• **Problem requirements**
Transcribe, word for word and without additions, each line below from the one containing "rcases execEncrypt_cases s" through the one containing "if s.dstAddr.toNat ≤ x ∧ x < s.dstAddr.toNat + framedLen", both ends included.

Collected data entries:
══════

/-- Encryption ends with the sum decryption starts from (R100, R101). -/
theorem encryptRounds_sum (delta low high : Word) (k : Key) : (encryptRounds delta low high k).sum = delta * 32 := by
  rw [encryptRounds, repeatRound_encryptRound_sum]
  exact BitVec.zero_add _

/-- `DecryptBlock` undoes `EncryptBlock` (R100, R101). -/
theorem decryptBlock_encryptBlock (delta low high : Word) (k : Key) :
    decryptBlock delta (encryptBlock delta low high k).1 (encryptBlock delta low high k).2 k = (low, high) := by
  have after : (delta * 32, encryptBlock delta low high k) = (encryptLine delta k)^[rounds] (0, low, high) := by
    rw [← encryptRounds_triple, ← encryptRounds_sum delta low high k]
    rfl
  rw [decryptBlock_eq_triple, decryptRounds_triple, Prod.mk.eta, after,
    (decryptLine_encryptLine delta k).iterate rounds]

theorem decipher_encipher (delta : Word) (k : Key) (x : Block) : decipher delta k (encipher delta k x) = x := by
  rw [encipher, decipher, lowOf_append, highOf_append, decryptBlock_encryptBlock, high_append_low]

/-- From the same cursor, `DecryptStream` takes back the block `EncryptStream` produced, and the cursors stay the same
(R127, R128, R133). -/
theorem decryptNext_encryptNext {delta : Word} {h g : Hidden} (same : g.cursor = h.cursor) (b : Block) :
    (decryptNext delta g (encryptNext delta h b).2).2 = b ∧
      (decryptNext delta g (encryptNext delta h b).2).1.cursor = (encryptNext delta h b).1.cursor := by
  constructor
  · rw [decryptNext_block, same, encryptNext_block, decipher_encipher, BitVec.xor_assoc, BitVec.xor_self,
      BitVec.xor_zero]
  · rw [decryptNext_cursor, encryptNext_cursor, same]

/-- The block loops in lockstep: decrypting what was encrypted gives the blocks back (R133). -/
theorem runBlocks_decrypt_encrypt {delta : Word} {h g : Hidden} (same : g.cursor = h.cursor) (bs : List Block) :
    (runBlocks (decryptNext delta) g (runBlocks (encryptNext delta) h bs).2).2 = bs := by
  induction bs generalizing h g with
  | nil => rfl
  | cons b bs ih =>
    obtain ⟨block, cursors⟩ := decryptNext_encryptNext (delta := delta) same b
    simp only [runBlocks_cons]
    rw [block, ih cursors]

/-! ## The blocks of the streams -/

/-- The chaining value of block `n`: what the block before it fed back, the initial one for the first (R127, R128). -/
def chained (iv : Block) (fed : List Block) (n : Nat) : Block := (iv :: fed).getD n 0

/-- Encryption feeds back the blocks it produced (R127). -/
theorem encryptRun_cv (delta : Word) (h : Hidden) {bs : List Block} {n : Nat} (hn : n ≤ bs.length) :
    (runBlocks (encryptNext delta) h (bs.take n)).1.cursor.cv =
      chained h.cursor.cv (runBlocks (encryptNext delta) h bs).2 n := by
  cases n with
  | zero => rfl
  | succ n =>
    rw [runBlocks_take_succ _ _ _ _ hn, encryptNext_cursor, chained, List.getD_cons_succ, runBlocks_get _ _ _ _ hn]
    rfl

/-- Decryption feeds back the blocks it consumed (R128). -/
theorem decryptRun_cv (delta : Word) (h : Hidden) {bs : List Block} {n : Nat} (hn : n ≤ bs.length) :
    (runBlocks (decryptNext delta) h (bs.take n)).1.cursor.cv = chained h.cursor.cv bs n := by
  cases n with
  | zero => rfl
  | succ n => rw [runBlocks_take_succ _ _ _ _ hn, decryptNext_cursor]; rfl

section
variable (delta : Word) (key : Key) (iv : Block) {bs : List Block} {n : Nat} (hn : n < bs.length)
include hn

/-- Output block `n` of encryption (R127). -/
theorem runBlocks_encrypt_get :
    (runBlocks (encryptNext delta) (Hidden.start key iv) bs).2.getD n 0 =
      encipher delta (mutateKey^[n / 128] key)
        (bs.getD n 0 ^^^ chained iv (runBlocks (encryptNext delta) (Hidden.start key iv) bs).2 n) := by
  rw [runBlocks_get _ _ _ _ hn, encryptNext_block, runBlocks_take_wk (encryptNext_advances delta) key iv hn, ratchet_cv,
    encryptRun_cv _ _ hn.le]
  rfl

/-- Output block `n` of decryption (R128). -/
theorem runBlocks_decrypt_get :
    (runBlocks (decryptNext delta) (Hidden.start key iv) bs).2.getD n 0 =
      decipher delta (mutateKey^[n / 128] key) (bs.getD n 0) ^^^ chained iv bs n := by
  rw [runBlocks_get _ _ _ _ hn, decryptNext_block, runBlocks_take_wk (decryptNext_advances delta) key iv hn, ratchet_cv,
    decryptRun_cv _ _ hn.le]
  rfl

end

/-- The chaining value by the bytes of what was fed back (R53). -/
theorem chained_blocksOf (iv : Block) {bs : List Byte} {n : Nat} (hn : n ≤ bs.length / 8) :
    chained iv (blocksOf bs) n = if n = 0 then iv else le64 bs (8 * (n - 1)) := by
  cases n with
  | zero => rfl
  | succ n => exact blocksOf_get bs n hn

theorem blocksOf_encryptStream (delta : Word) (p : List Byte) (key : Key) (iv : Block) :
    blocksOf (encryptStream delta p key iv) =
      (runBlocks (encryptNext delta) (Hidden.start key iv) (blocksOf (padFrame p))).2 :=
  blocksOf_bytesOfBlocks _

theorem blocksOf_decryptFramed (delta : Word) (c : List Byte) (key : Key) (iv : Block) :
    blocksOf (decryptFramed delta c key iv) =
      (runBlocks (decryptNext delta) (Hidden.start key iv) (blocksOf c)).2 :=
  blocksOf_bytesOfBlocks _

/-- Decrypting what was encrypted gives back the framed payload (R133). -/
theorem decryptFramed_encryptStream (delta : Word) (p : List Byte) (key : Key) (iv : Block) :
    decryptFramed delta (encryptStream delta p key iv) key iv = padFrame p := by
  have whole : (padFrame p).length % 8 = 0 := by rw [padFrame_length, framedLen_mod]
  rw [decryptFramed, decryptRun, blocksOf_encryptStream, runBlocks_decrypt_encrypt rfl, bytesOfBlocks_blocksOf whole]

/-- A ciphertext of whole blocks, at least one, is unframed (R128). -/
theorem decryptStream_blocks (delta : Word) {c : List Byte} (key : Key) (iv : Block) (nonempty : c.length ≠ 0)
    (whole : c.length % 8 = 0) : decryptStream delta c key iv = unframeVerify (decryptFramed delta c key iv) :=
  if_neg (by omega)

/-- The round trip of the streams. -/
theorem decryptStream_encryptStream (delta : Word) (p : List Byte) (key : Key) (iv : Block) :
    decryptStream delta (encryptStream delta p key iv) key iv = .ok (p ++ zeros (padLen p.length)) := by
  have length := encryptStream_length delta p key iv
  have nonempty := framedLen_ge p.length
  have whole := framedLen_mod p.length
  rw [decryptStream_blocks delta key iv (by omega) (by omega), decryptFramed_encryptStream, unframeVerify_padFrame]

/-! ## What the buffer commands leave, by the registers -/

/-- The ranges of ENCRYPT by its registers (R58, R59); its output is never empty. -/
theorem encrypt_usable_iff (s : State) :
    rangesUsable s.params.memBytes (inputRange .encrypt s) (outputRange .encrypt s) ↔
      (s.srcLen.toNat = 0 ∨ s.srcAddr.toNat + s.srcLen.toNat ≤ s.params.memBytes) ∧
      s.dstAddr.toNat + framedLen s.srcLen.toNat ≤ s.params.memBytes ∧
      ¬ (s.srcLen.toNat ≠ 0 ∧ s.srcAddr.toNat < s.dstAddr.toNat + framedLen s.srcLen.toNat ∧
        s.dstAddr.toNat < s.srcAddr.toNat + s.srcLen.toNat) := by
  have := framedLen_ge s.srcLen.toNat
  simp only [rangesUsable, Range.Valid, Range.Overlaps, inputRange, outputRange]
  omega

/-- The ranges of DECRYPT by its registers, once the length is checked (R58, R59): neither is empty then. -/
theorem decrypt_usable_iff {s : State} (nonempty : s.srcLen.toNat ≠ 0) (whole : s.srcLen.toNat % 8 = 0) :
    rangesUsable s.params.memBytes (inputRange .decrypt s) (outputRange .decrypt s) ↔
      s.srcAddr.toNat + s.srcLen.toNat ≤ s.params.memBytes ∧
      s.dstAddr.toNat + (s.srcLen.toNat - 4) ≤ s.params.memBytes ∧
      ¬ (s.srcAddr.toNat < s.dstAddr.toNat + (s.srcLen.toNat - 4) ∧
        s.dstAddr.toNat < s.srcAddr.toNat + s.srcLen.toNat) := by
  simp only [rangesUsable, Range.Valid, Range.Overlaps, inputRange, outputRange]
  omega

/-- On a memory of a legal size the whole length of ENCRYPT's output fits `DST_LEN` (R14, R27): with the output range at
0 the input, if any, lies above it. -/
theorem framedLen_fits {s : State} (legal : s.params.WellFormed)
    (usable : rangesUsable s.params.memBytes (inputRange .encrypt s) (outputRange .encrypt s)) :
    (BitVec.ofNat 32 (framedLen s.srcLen.toNat)).toNat = framedLen s.srcLen.toNat := by
  obtain ⟨-, dst, apart⟩ := (encrypt_usable_iff s).mp usable
  obtain ⟨-, size⟩ := legal
  have srcAddr := s.srcAddr.isLt
  have empty : framedLen 0 = 8 := rfl
  rw [maxMemBytes] at size
  refine (BitVec.toNat_ofNat _ _).trans (Nat.mod_eq_of_lt ?_)
  by_cases none : s.srcLen.toNat = 0
  · rw [none, empty]
    decide
  · omega

/-- Where its ranges are usable, ENCRYPT completes (R130). -/
theorem execEncrypt_usable {s : State}
    (usable : rangesUsable s.params.memBytes (inputRange .encrypt s) (outputRange .encrypt s)) :
    execEncrypt s = .next (encrypted s) := by
  rcases execEncrypt_cases s with ⟨unusable, -⟩ | ⟨-, done⟩
  · exact absurd usable unusable
  · exact done

theorem encrypted_withoutHidden (s : State) :
    (encrypted s).withoutHidden =
      State.withoutHidden
        { s with
          mem := (encrypted s).mem
          dstLen := BitVec.ofNat 32 (framedLen s.srcLen.toNat)
          status := Status.completed } := by
  simp only [State.withoutHidden, encrypted, State.completeOk]

/-- Memory after ENCRYPT (R130). -/
theorem encrypted_read (s : State) (x : Nat) :
    (encrypted s).mem.read x =
      if s.dstAddr.toNat ≤ x ∧ x < s.dstAddr.toNat + framedLen s.srcLen.toNat then
        (encryptStream s.params.delta (s.bytesIn (inputRange .encrypt s)) s.key s.iv).getD (x - s.dstAddr.toNat) 0
      else s.mem.read x := by
  have fills : _ = framedLen s.srcLen.toNat := encryptStream_fills s
  rw [← fills]
  exact read_writeBytes ..

theorem decrypted_withoutHidden (s : State) (p : List Byte) :
    (decrypted s p).withoutHidden =
      State.withoutHidden
        { s with
          mem := (decrypted s p).mem
          dstLen := BitVec.ofNat 32 (s.srcLen.toNat - 4)
          status := Status.completed } := by
  simp only [State.withoutHidden, decrypted, State.completeOk]

/-- Memory after DECRYPT of a body that fills its output range (R131). -/
theorem decrypted_read (s : State) {p : List Byte} (fills : p.length = s.srcLen.toNat - 4) (x : Nat) :
    (decrypted s p).mem.read x =
      if s.dstAddr.toNat ≤ x ∧ x < s.dstAddr.toNat + (s.srcLen.toNat - 4) then p.getD (x - s.dstAddr.toNat) 0
      else s.mem.read x := by
  rw [← fills]
  exact read_writeBytes ..

theorem unverified_withoutHidden (s : State) :
    (unverified s).withoutHidden =
      State.withoutHidden
        { s with
          mem := (unverified s).mem
          draws := (unverified s).draws
          status := Status.failed .integrityError
          dstLen := 0 } := by
  simp only [State.withoutHidden, unverified, State.raise, State.scramble]

/-- IntegrityError leaves every byte outside the output range (R208). -/
theorem unverified_read (s : State) {x : Nat} (outside : ¬ (outputRange .decrypt s).Holds x) :
    (unverified s).mem.read x = s.mem.read x :=
  read_writeBytes_of_not_holds (freeBytes_length _ _) outside

/-- Where DECRYPT passes its checks and the body verifies, it completes with that body (R131). -/
theorem execDecrypt_verified {s : State} {p : List Byte} (nonempty : s.srcLen.toNat ≠ 0)
    (whole : s.srcLen.toNat % 8 = 0)
    (usable : rangesUsable s.params.memBytes (inputRange .decrypt s) (outputRange .decrypt s))
    (ok : decryptStream s.params.delta (s.bytesIn (inputRange .decrypt s)) s.key s.iv = .ok p) :
    execDecrypt s = .next (decrypted s p) := by
  rcases execDecrypt_cases s with ⟨bad, -⟩ | ⟨-, ⟨unusable, -⟩ | ⟨-, ⟨q, -, good, done⟩ | ⟨bad, -⟩⟩⟩
  · omega
  · exact absurd usable unusable
  · cases ok.symm.trans good
    exact done
  · cases ok.symm.trans bad

/-- The body DECRYPT has verified stands at `DST_ADDR` (R131). -/
theorem decrypted_readBytes (s : State) (p : List Byte) :
    (decrypted s p).mem.readBytes s.dstAddr.toNat p.length = p := readBytes_writeBytes ..

/-- `DST_LEN` after DECRYPT holds the whole length, as `SRC_LEN` did (R27). -/
theorem decrypted_dstLen (s : State) (p : List Byte) : (decrypted s p).dstLen.toNat = s.srcLen.toNat - 4 :=
  (BitVec.toNat_ofNat _ _).trans (Nat.mod_eq_of_lt ((Nat.sub_le _ _).trans_lt s.srcLen.isLt))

══════

• **Task output**
  rcases execEncrypt_cases s with ⟨unusable, -⟩ | ⟨-, done⟩
  · exact absurd usable unusable
  · exact done

theorem encrypted_withoutHidden (s : State) :
    (encrypted s).withoutHidden =
      State.withoutHidden
        { s with
          mem := (encrypted s).mem
          dstLen := BitVec.ofNat 32 (framedLen s.srcLen.toNat)
          status := Status.completed } := by
  simp only [State.withoutHidden, encrypted, State.completeOk]

/-- Memory after ENCRYPT (R130). -/
theorem encrypted_read (s : State) (x : Nat) :
    (encrypted s).mem.read x =
      if s.dstAddr.toNat ≤ x ∧ x < s.dstAddr.toNat + framedLen s.srcLen.toNat then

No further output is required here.